### DATA TO USE

-- ==== Sys2Proof/Machine/Operands.lean ====
section
/-! DEFINITION. The operand forms of requests and the layouts of replies and report items (R179 to R183), and the frame with
its CRC (R168, R169). -/

namespace Sys2Proof.Machine

/-! ### The frame (R168, R169) -/

/-- One bit of the CRC division by x^16 + x^12 + x^5 + 1. -/
def crcBit (c : W16) : W16 := if c.getLsbD 15 then (c <<< 1) ^^^ 0x1021 else c <<< 1

/-- One byte of the CRC, most significant bit first. -/
def crcByte (c : W16) (b : Byte) : W16 :=
  crcBit (crcBit (crcBit (crcBit (crcBit (crcBit (crcBit (crcBit (c ^^^ (b.zeroExtend 16 <<< 8)))))))))

/-- The CRC-16 of R169: the register starts at FFFFh and is sent as it stands. -/
def crc16 (l : List Byte) : W16 := l.foldl crcByte 0xFFFF

/-- The bytes of a frame: SYNC, LENGTH, TAG, KIND, BODY, CRC (R168). -/
def frameBytes (tag kind : Byte) (body : List Byte) : List Byte :=
  let inner := byteOf (body.length + 2) :: tag :: kind :: body
  0xA5 :: inner ++ be16 (crc16 inner).toNat

/-! ### Items of requests -/

/-- A 32-bit field of a body, as a word. -/
def word32 (body : List Byte) (i : Nat) : W32 := BitVec.ofNat 32 (field32 body i)

/-- A 16-bit field of a body, as a word. -/
def word16 (body : List Byte) (i : Nat) : W16 := w16 (field16 body i)

/-- The bytes of a body from offset `i`, as numbers: a list of areas or report kinds. -/
def byteList (body : List Byte) (i : Nat) : List Nat := (body.drop i).map (·.toNat)

/-- The items of a body: offsets `head`, `head + size`, … up to its end. -/
def itemOffsets (head size len : Nat) : List Nat := (List.range ((len - head) / size)).map fun i => head + size * i

/-! ### Items of replies and reports -/

/-- The 20-byte point item of R183. Bit 1 of its first byte, which no field takes, is 0 (log 43). -/
def Part.pointItem (s : Part) (p : Nat) : List Byte :=
  let x := s.pointS p
  let y := s.point p
  let shelf := match y.shelfSlot with
    | none => [0, 0, 0, 0, 0]
    | some k =>
      match getAt s.shelf k with
      | none => [0, 0, 0, 0, 0]
      | some u => byteOf k :: byteOf u.desk :: be24 u.timer.remaining
  byteOf (16 * (x.area - 1) + 4 * (x.priority - 1) + (if y.shadow then 1 else 0)) :: byteOf x.group
    :: byteOf y.state.code :: be16 y.view.toNat ++ [byteOf y.occurrences] ++ be32 ((y.firstActive.getD 0).toNat)
    ++ be32 y.lastChange.toNat ++ [byteOf y.placement.code] ++ shelf

/-- The 45 bytes of an AREA item and of the AREA_STATUS reply (R182). -/
def Part.areaItem (s : Part) (a : Nat) : List Byte :=
  let x := s.areaS a
  let y := s.area a
  [byteOf x.fallback] ++ be16 x.high ++ be16 x.low ++ [byteOf x.cutoff, byteOf x.review, byteOf x.releaseRate]
    ++ [byteOf y.responsible, byteOf y.pdesk, byteOf y.mode.code] ++ be16 y.load ++ [byteOf y.flood.code]
    ++ be16 y.counts.unack ++ be16 y.counts.acked ++ be16 y.counts.shelved ++ be16 y.counts.removed
    ++ be16 y.counts.suppressed ++ be16 y.counts.deferred ++ be16 y.generation.toNat ++ [byteOf y.session]
    ++ [1, 2, 3, 4].flatMap (fun pr => be16 (getAt y.pend pr).length)
    ++ [1, 2, 3, 4].flatMap (fun pr => be16 (getAt y.defer pr).length)

/-- The 9 bytes of a layer record; all 0 for a layer not present (R182). -/
def layerBytes (l : Option Layer) : List Byte :=
  match l with
  | none => List.replicate 9 0
  | some x => be16 x.perms.toNat ++ be16 x.scope.toNat ++
    (match x.elev with
      | none => [0, 0, 0, 0, 0]
      | some e => byteOf e.grantor :: be16 e.minutes ++ be16 e.timer.remaining)

/-- The 38 bytes of an AUTHORITY item (R182). -/
def Part.authorityItem (s : Part) (d : Nat) : List Byte :=
  let x := s.desk d
  byteOf x.signedOn :: byteOf x.stack.length :: (List.range Config.stackDepth).flatMap fun i => layerBytes x.stack[i]?

/-- The 9 bytes of a slot (R182). R182 gives 0 as the point of an empty slot; that the view, the presented-at time and the
silenced flag of an empty slot read as 0 too is the model's choice (log 42). -/
def slotBytes (x : Option Slot) : List Byte :=
  match x with
  | none => List.replicate 9 0
  | some y => be16 y.point ++ be16 y.view.toNat ++ be32 y.presentedAt.toNat ++ [flagByte y.silenced]

/-- The two bytes of lamp `k` of desk `d`: the configuration in force and the source value (R182). Bits
5..2 of the second, which no field takes, are 0 (log 43). -/
def Part.lampBytes (s : Part) (d k : Nat) : List Byte :=
  let l := getAt (s.desk d).lamps k
  [byteOf l.source,
    byteOf ((if l.invert then 128 else 0) + (if s.lampSource d l.source then 64 else 0) + l.pattern.code)]

/-- The 93 bytes of a DESK item (R182). -/
def Part.deskItem (s : Part) (d : Nat) : List Byte :=
  let x := s.desk d
  s.authorityItem d ++ [1, 2, 3, 4].flatMap (fun k => slotBytes (getAt x.slots k))
    ++ (List.range 4).map (fun i => byteOf (x.order.getD i 0)) ++ be16 (areaSetOf (s.deskAreas d)).toNat
    ++ [byteOf x.horn.code, byteOf x.hornPattern] ++ [1, 2, 3, 4].flatMap (s.lampBytes d) ++ be16 x.hold.remaining
    ++ [byteOf x.lampTest.remaining]

/-- The header of a SESSION item: 11 bytes, for an IDLE session its first byte alone (R182). Bits 7..4 of the
first byte, which no field takes, are 0 (log 43). -/
def Session.header (x : Session) : List Byte :=
  if x.state = .idle then [0]
  else byteOf (x.state.code + (if x.accepted then 4 else 0) + (if x.handedOff then 8 else 0))
    :: byteOf x.outgoing :: byteOf x.incoming :: be16 (areaSetOf x.areas).toNat ++ be32 x.started.toNat
    ++ be16 x.timer.remaining

/-- The 15 bytes of a review entry in a SESSION item (R182). Bits 3..2 of the first, which no field takes, are 0 (log 43). -/
def entryBytes (e : ReviewEntry) : List Byte :=
  byteOf (16 * (e.area - 1) + e.sweep.code) :: be16 e.cursor ++ be16 e.snapGen.toNat ++ be32 e.snapSeq.toNat
    ++ be32 e.deltaCursor.toNat ++ be16 e.confGen.toNat

/-- The 20 bytes of a journal record (R180). -/
def recordBytes (x : JournalRecord) : List Byte :=
  be32 x.seq.toNat ++ be32 x.time.toNat ++ [byteOf x.kind.code, x.flags, byteOf x.area, byteOf x.desk, byteOf x.credential]
    ++ be16 x.point ++ [byteOf x.priority] ++ be16 x.value.toNat ++ be16 x.generation.toNat

/-- The 11 bytes of a standing point in a REVIEW_NEXT reply (R181). -/
def Part.standingBytes (s : Part) (p : Nat) : List Byte :=
  let y := s.point p
  be16 p ++ [byteOf (16 * y.state.code + (s.pointS p).priority), byteOf y.occurrences, byteOf y.placement.code]
    ++ be16 y.view.toNat ++ be32 ((y.firstActive.getD 0).toNat)

/-- The number of shelf slots in use (R69, R177). -/
def Part.shelfInUse (s : Part) : Nat := (s.shelf.toList.filter (·.isSome)).length

/-- The 34 bytes of the PART_STATUS reply (R182). Bits 7..2 of the strap value, which no field takes, are 0 (log 43). -/
def Part.statusBytes (s : Part) : List Byte :=
  let r := s.rst
  byteOf s.phase.code :: be32 s.now.toNat ++ [byteOf s.live.plant.jField] ++ be32 r.nextSeq.toNat ++ be32 r.oldest.toNat
    ++ be32 r.mark.toNat ++ be16 r.unarchived ++ [byteOf r.nearFull.code] ++ be16 r.reports.length
    ++ be16 (Config.storeSlots - s.journalSize) ++ be16 r.dropped
    ++ [byteOf ((numbers 8).foldl (fun n k => n + (if k ≤ 6 && !getAt r.enabled k then 0 else 2 ^ (k - 1))) 0)]
    ++ [byteOf s.shelfInUse, byteOf s.lif.link.code, byteOf s.lif.quietTimer.remaining]
    ++ [byteOf ((if s.lif.baud1 then 2 else 0) + (if s.lif.baud0 then 1 else 0))] ++ be16 s.lif.badFrames

end Sys2Proof.Machine
end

### HOW TO COMPLETE THIS TASK
Please return the lines above that run from the line containing "5..2 of the" to the line containing "byteOf ((if l.invert", inclusive, exactly and with no other lines.

### WRITTEN ANSWER
5..2 of the second, which no field takes, are 0 (log 43). -/
def Part.lampBytes (s : Part) (d k : Nat) : List Byte :=
  let l := getAt (s.desk d).lamps k
  [byteOf l.source,
    byteOf ((if l.invert then 128 else 0) + (if s.lampSource d l.source then 64 else 0) + l.pattern.code)]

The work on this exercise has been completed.